/-- Categories 3 to 5 of R422 for the accesses of a `gl:` instruction, then what it waits for: the wait
for host memory (R320), lines whose home is busy, and the release of the `PTEW` that wrote a leaf (R282, R445). -/
def State.resolve (s : State) (x : X) (uni : Bool) (md : Mode) (sys : Bool) (l : List Ask) : Resolved :=
  match failed x uni formed Ask.at l with
  | some e => .stop s (.event e)
  | none =>
  match s.translateAll x uni l with
  | .stop s d => .stop s d
  | .ok rs =>
  match failed x uni (s.permitted md sys rs) Res.at rs with
  | some e => .stop s (.event e)
  | none =>
    let ws := rs.flatMap Res.words
    let h := maxStamp 0 (rs.map fun r => s.leafStamp (s.ctxOf x.g.launch) r.va)
    if md.answers && rs.any (fun r => place r.pa == .host) && !x.f.hostOk then .stop s (.wait .host)
    else if rs.any fun r => r.words.any (s.waitsFor md r.cls) then .stop (s.claim ws) .hold
    else if x.g.horizon.toNat < h || s.now < h then
      .stop (s.modGroup x.k fun g => { g with horizon := BitVec.ofNat 64 (max g.horizon.toNat h) }) .hold
    else .ok rs

/-! ### Aborts (R461 to R463) -/

/-- The lanes of a kill that accesses of an instruction bring about. -/
def killLanes (x : X) (uni : Bool) (l : List Nat) : Mask := if uni then x.f.mask else maskOf l

/-- A word of an access that receives an abort: the lane, the code of R463, the word that cannot be read, and the virtual address
of the word accessed. -/
structure Abort where
  lane : Nat
  code : Nat
  pa   : Nat
  va   : Nat
  deriving DecidableEq, Repr

/-- The first abort of the lowest lane that receives one (R463). -/
def lowestAbort (l : List Abort) : Option Abort := l.find? fun a => a.lane == lowLane (maskOf (l.map (·.lane)))

/-- A thread's accesses consume aborts: each word that cannot be read is told of (R459, R460), and the gang is killed (R462). -/
def State.abortThread (s : State) (x : X) (uni : Bool) (l : List Abort) : State × Done :=
  let s := (l.map fun a => (a.pa, a.code)).dedup.foldl (fun s a => s.noteAbort a.1 a.2 (some (s.ctxOf x.g.launch))) s
  match lowestAbort l with
  | some a => (s.abortKill x.k (abortRecord a.code a.va (x.f.pc / 12)) (killLanes x uni (l.map (·.lane))), .gone)
  | none => (s, .gone)

/-! ### The agent of an access -/

/-- The releases that later writes of lanes are by their release fences, by scope code and stamp (R175, R444). -/
def Group.fenced (g : Group) (ls : List Nat) : List (Nat × Nat) :=
  if g.relF.isEmpty then []
  else [1, 2, 3, 4, 5, 6].filterMap fun c =>
    let h := maxStamp 0 (ls.map fun l => Table.get 0 g.relF (l * 8 + c))
    if h = 0 then none else some (c, h)

/-- The lanes whose program order an access is in: of a uniform form every lane that it executes for (R168). -/
def X.ordered (x : X) (uni : Bool) (l : Nat) : List Nat := if uni then lanesOf x.lanes else [l]
/-- The number of a thread of a launch: of a uniform access 200. -/
def X.thread (x : X) (uni : Bool) (l : Nat) : Nat := x.g.gid * 256 + (if uni then 200 else l)

/-- A thread as the agent of an access now: a release of its instruction's scope, of all that precedes it, and of its lanes' release
fences of other scopes (R170, R175, R441). -/
def X.who (x : X) (s : State) (uni : Bool) (l : Nat) (sc : Scope) : Who :=
  ⟨threadAgent (s.logical x.core) (slotOf x.k) uni l, x.g.launch, x.thread uni l, s.now, x.g.horizon.toNat, x.f.only.isNone,
   (if sc = .none then [] else [(scopeNo sc, s.stampNow)])
     ++ (x.g.fenced (x.ordered uni l)).filter fun f => sc = .none || f.1 != scopeNo sc, x.g.was⟩

/-- The kind of a thread's plain or synchronising access (log 20). -/
def X.kind (x : X) (uni : Bool) (l : Nat) (sc : Scope) : StampKind :=
  if sc = .none then .plain else .atomic sc x.g.launch (x.thread uni l)

/-- Whether reductions of a group are still on their way to a peer or the host: a release waits for them (R333). -/
def State.redsOut (s : State) (g : Group) : Bool :=
  s.ops.any fun o => o.2.launch == g.launch && o.2.gid == g.gid && (o.2.cls == 3 || o.2.cls == 4) && !o.2.done

/-- Whether a release of a scope waits for the acknowledgement of an owner: a system-scope one does (R415). -/
def State.unacked (s : State) (sc : Scope) : Bool := sc == .sys && s.owing
/-- Whether a release of a scope waits for earlier accesses of its group (R319, R333, R415). -/
def State.owedTo (s : State) (g : Group) (sc : Scope) : Bool := sc != .none && (s.redsOut g || s.unacked sc)

/-- The group takes what its lanes have observed: an acquire raises the horizon (R445), a read is remembered for a later
acquire fence (R175). -/
def Group.observe (s : State) (g : Group) (th : Nat) (ls : List Nat) (rels : List Release) (acq : Scope) : Group :=
  let h := s.observed rels g.launch th (scopeNo acq)
  let g := if acq = .none || h ≤ g.horizon.toNat then g else { g with horizon := BitVec.ofNat 64 h }
  if rels.isEmpty then g
  else { g with seen := [1, 2, 3, 4, 5, 6].foldl (fun t c => ls.foldl (fun t l =>
      Table.put 0 t (l * 8 + c) (max (Table.get 0 t (l * 8 + c)) (s.observed rels g.launch th c))) t) g.seen }

/-- A word leaves an NC copy of a core that has changed it, or read it, at the home, so that its thread reads what it has written or
seen there, or a later value (R173). -/
def State.forget (s : State) (c pa : Nat) : State :=
  match s.l1? c (pa / 128) with
  | some y => if y.cls == .nc then s.dropWords c (pa / 128) (wordBit (pa / 4 % 32)) else s
  | none => s

/-- An acquire completes when `%tb` has reached the horizon (R445). -/
def State.afterAcquire (s : State) (k : Nat) : Done :=
  match s.group? k with
  | some g => if s.now < g.horizon.toNat then .pass .horizon else .next
  | none => .next

/-! ### Words as a core sees them -/

/-- The word that an access of a core is served: its own copy's where that is valid, else the home's. -/
def State.wordAt (s : State) (c pa : Nat) : Word :=
  match s.l1? c (pa / 128) with
  | some x => if x.valid.getLsbD (pa / 4 % 32) then Table.get 0 x.words (pa / 4 % 32) else s.homeWord pa
  | none => s.homeWord pa
/-- The stamps where the access is served (R443). -/
def State.stampsAt (s : State) (c pa : Nat) : Stamps :=
  match s.l1? c (pa / 128) with
  | some x => if x.valid.getLsbD (pa / 4 % 32) then Table.get Stamps.blank x.stamps (pa / 4 % 32) else s.stampsOf pa
  | none => s.stampsOf pa
def State.putStampsAt (s : State) (c pa : Nat) (st : Stamps) : State :=
  match s.l1? c (pa / 128) with
  | some x =>
    if x.valid.getLsbD (pa / 4 % 32) then
      s.setL1 c (pa / 128) { x with stamps := Table.put Stamps.blank x.stamps (pa / 4 % 32) st }
    else s.setStamps pa st
  | none => s.setStamps pa st
/-- The releases that the newest value of a word carries (R171). -/
def State.newestRels (s : State) (pa : Nat) : List Release :=
  (match s.dirtyAt pa with
    | some c => s.stampsAt c pa
    | none => s.stampsOf pa).rel
/-- Why an access of a core to a word aborts, if it does: not when its own copy serves it, nor when another's newer value comes
home for it. -/
def State.badAt (s : State) (c pa : Nat) : Option Nat := if s.inL1 c pa || (s.dirtyAt pa).isSome then none else s.badWord pa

PROBLEM:
Each line of the records above should be copied exactly.

YOUR RESPONSE:
/-- Categories 3 to 5 of R422 for the accesses of a `gl:` instruction, then what it waits for: the wait
for host memory (R320), lines whose home is busy, and the release of the `PTEW` that wrote a leaf (R282, R445). -/
def State.resolve (s : State) (x : X) (uni : Bool) (md : Mode) (sys : Bool) (l : List Ask) : Resolved :=
  match failed x uni formed Ask.at l with
  | some e => .stop s (.event e)
  | none =>
  match s.translateAll x uni l with
  | .stop s d => .stop s d
  | .ok rs =>
  match failed x uni (s.permitted md sys rs) Res.at rs with
  | some e => .stop s (.event e)
  | none =>
    let ws := rs.flatMap Res.words
    let h := maxStamp 0 (rs.map fun r => s.leafStamp (s.ctxOf x.g.launch) r.va)
    if md.answers && rs.any (fun r => place r.pa == .host) && !x.f.hostOk then .stop s (.wait .host)
    else if rs.any fun r => r.words.any (s.waitsFor md r.cls) then .stop (s.claim ws) .hold
    else if x.g.horizon.toNat < h || s.now < h then
      .stop (s.modGroup x.k fun g => { g with horizon := BitVec.ofNat 64 (max g.horizon.toNat h) }) .hold
    else .ok rs

/-! ### Aborts (R461 to R463) -/

/-- The lanes of a kill that accesses of an instruction bring about. -/
def killLanes (x : X) (uni : Bool) (l : List Nat) : Mask := if uni then x.f.mask else maskOf l

/-- A word of an access that receives an abort: the lane, the code of R463, the word that cannot be read, and the virtual address
of the word accessed. -/
structure Abort where
  lane : Nat
  code : Nat
  pa   : Nat
  va   : Nat
  deriving DecidableEq, Repr

/-- The first abort of the lowest lane that receives one (R463). -/
def lowestAbort (l : List Abort) : Option Abort := l.find? fun a => a.lane == lowLane (maskOf (l.map (·.lane)))

/-- A thread's accesses consume aborts: each word that cannot be read is told of (R459, R460), and the gang is killed (R462). -/
def State.abortThread (s : State) (x : X) (uni : Bool) (l : List Abort) : State × Done :=
  let s := (l.map fun a => (a.pa, a.code)).dedup.foldl (fun s a => s.noteAbort a.1 a.2 (some (s.ctxOf x.g.launch))) s
  match lowestAbort l with
  | some a => (s.abortKill x.k (abortRecord a.code a.va (x.f.pc / 12)) (killLanes x uni (l.map (·.lane))), .gone)
  | none => (s, .gone)

/-! ### The agent of an access -/

/-- The releases that later writes of lanes are by their release fences, by scope code and stamp (R175, R444). -/
def Group.fenced (g : Group) (ls : List Nat) : List (Nat × Nat) :=
  if g.relF.isEmpty then []
  else [1, 2, 3, 4, 5, 6].filterMap fun c =>
    let h := maxStamp 0 (ls.map fun l => Table.get 0 g.relF (l * 8 + c))
    if h = 0 then none else some (c, h)

/-- The lanes whose program order an access is in: of a uniform form every lane that it executes for (R168). -/
def X.ordered (x : X) (uni : Bool) (l : Nat) : List Nat := if uni then lanesOf x.lanes else [l]
/-- The number of a thread of a launch: of a uniform access 200. -/
def X.thread (x : X) (uni : Bool) (l : Nat) : Nat := x.g.gid * 256 + (if uni then 200 else l)

/-- A thread as the agent of an access now: a release of its instruction's scope, of all that precedes it, and of its lanes' release
fences of other scopes (R170, R175, R441). -/
def X.who (x : X) (s : State) (uni : Bool) (l : Nat) (sc : Scope) : Who :=
  ⟨threadAgent (s.logical x.core) (slotOf x.k) uni l, x.g.launch, x.thread uni l, s.now, x.g.horizon.toNat, x.f.only.isNone,
   (if sc = .none then [] else [(scopeNo sc, s.stampNow)])
     ++ (x.g.fenced (x.ordered uni l)).filter fun f => sc = .none || f.1 != scopeNo sc, x.g.was⟩

/-- The kind of a thread's plain or synchronising access (log 20). -/
def X.kind (x : X) (uni : Bool) (l : Nat) (sc : Scope) : StampKind :=
  if sc = .none then .plain else .atomic sc x.g.launch (x.thread uni l)

/-- Whether reductions of a group are still on their way to a peer or the host: a release waits for them (R333). -/
def State.redsOut (s : State) (g : Group) : Bool :=
  s.ops.any fun o => o.2.launch == g.launch && o.2.gid == g.gid && (o.2.cls == 3 || o.2.cls == 4) && !o.2.done

/-- Whether a release of a scope waits for the acknowledgement of an owner: a system-scope one does (R415). -/
def State.unacked (s : State) (sc : Scope) : Bool := sc == .sys && s.owing
/-- Whether a release of a scope waits for earlier accesses of its group (R319, R333, R415). -/
def State.owedTo (s : State) (g : Group) (sc : Scope) : Bool := sc != .none && (s.redsOut g || s.unacked sc)

/-- The group takes what its lanes have observed: an acquire raises the horizon (R445), a read is remembered for a later
acquire fence (R175). -/
def Group.observe (s : State) (g : Group) (th : Nat) (ls : List Nat) (rels : List Release) (acq : Scope) : Group :=
  let h := s.observed rels g.launch th (scopeNo acq)
  let g := if acq = .none || h ≤ g.horizon.toNat then g else { g with horizon := BitVec.ofNat 64 h }
  if rels.isEmpty then g
  else { g with seen := [1, 2, 3, 4, 5, 6].foldl (fun t c => ls.foldl (fun t l =>
      Table.put 0 t (l * 8 + c) (max (Table.get 0 t (l * 8 + c)) (s.observed rels g.launch th c))) t) g.seen }

/-- A word leaves an NC copy of a core that has changed it, or read it, at the home, so that its thread reads what it has written or
seen there, or a later value (R173). -/
def State.forget (s : State) (c pa : Nat) : State :=
  match s.l1? c (pa / 128) with
  | some y => if y.cls == .nc then s.dropWords c (pa / 128) (wordBit (pa / 4 % 32)) else s
  | none => s

/-- An acquire completes when `%tb` has reached the horizon (R445). -/
def State.afterAcquire (s : State) (k : Nat) : Done :=
  match s.group? k with
  | some g => if s.now < g.horizon.toNat then .pass .horizon else .next
  | none => .next

/-! ### Words as a core sees them -/

/-- The word that an access of a core is served: its own copy's where that is valid, else the home's. -/
def State.wordAt (s : State) (c pa : Nat) : Word :=
  match s.l1? c (pa / 128) with
  | some x => if x.valid.getLsbD (pa / 4 % 32) then Table.get 0 x.words (pa / 4 % 32) else s.homeWord pa
  | none => s.homeWord pa
/-- The stamps where the access is served (R443). -/
def State.stampsAt (s : State) (c pa : Nat) : Stamps :=
  match s.l1? c (pa / 128) with
  | some x => if x.valid.getLsbD (pa / 4 % 32) then Table.get Stamps.blank x.stamps (pa / 4 % 32) else s.stampsOf pa
  | none => s.stampsOf pa
def State.putStampsAt (s : State) (c pa : Nat) (st : Stamps) : State :=
  match s.l1? c (pa / 128) with
  | some x =>
    if x.valid.getLsbD (pa / 4 % 32) then
      s.setL1 c (pa / 128) { x with stamps := Table.put Stamps.blank x.stamps (pa / 4 % 32) st }
    else s.setStamps pa st
  | none => s.setStamps pa st
/-- The releases that the newest value of a word carries (R171). -/
def State.newestRels (s : State) (pa : Nat) : List Release :=
  (match s.dirtyAt pa with
    | some c => s.stampsAt c pa
    | none => s.stampsOf pa).rel
/-- Why an access of a core to a word aborts, if it does: not when its own copy serves it, nor when another's newer value comes
home for it. -/
def State.badAt (s : State) (c pa : Nat) : Option Nat := if s.inL1 c pa || (s.dirtyAt pa).isSome then none else s.badWord pa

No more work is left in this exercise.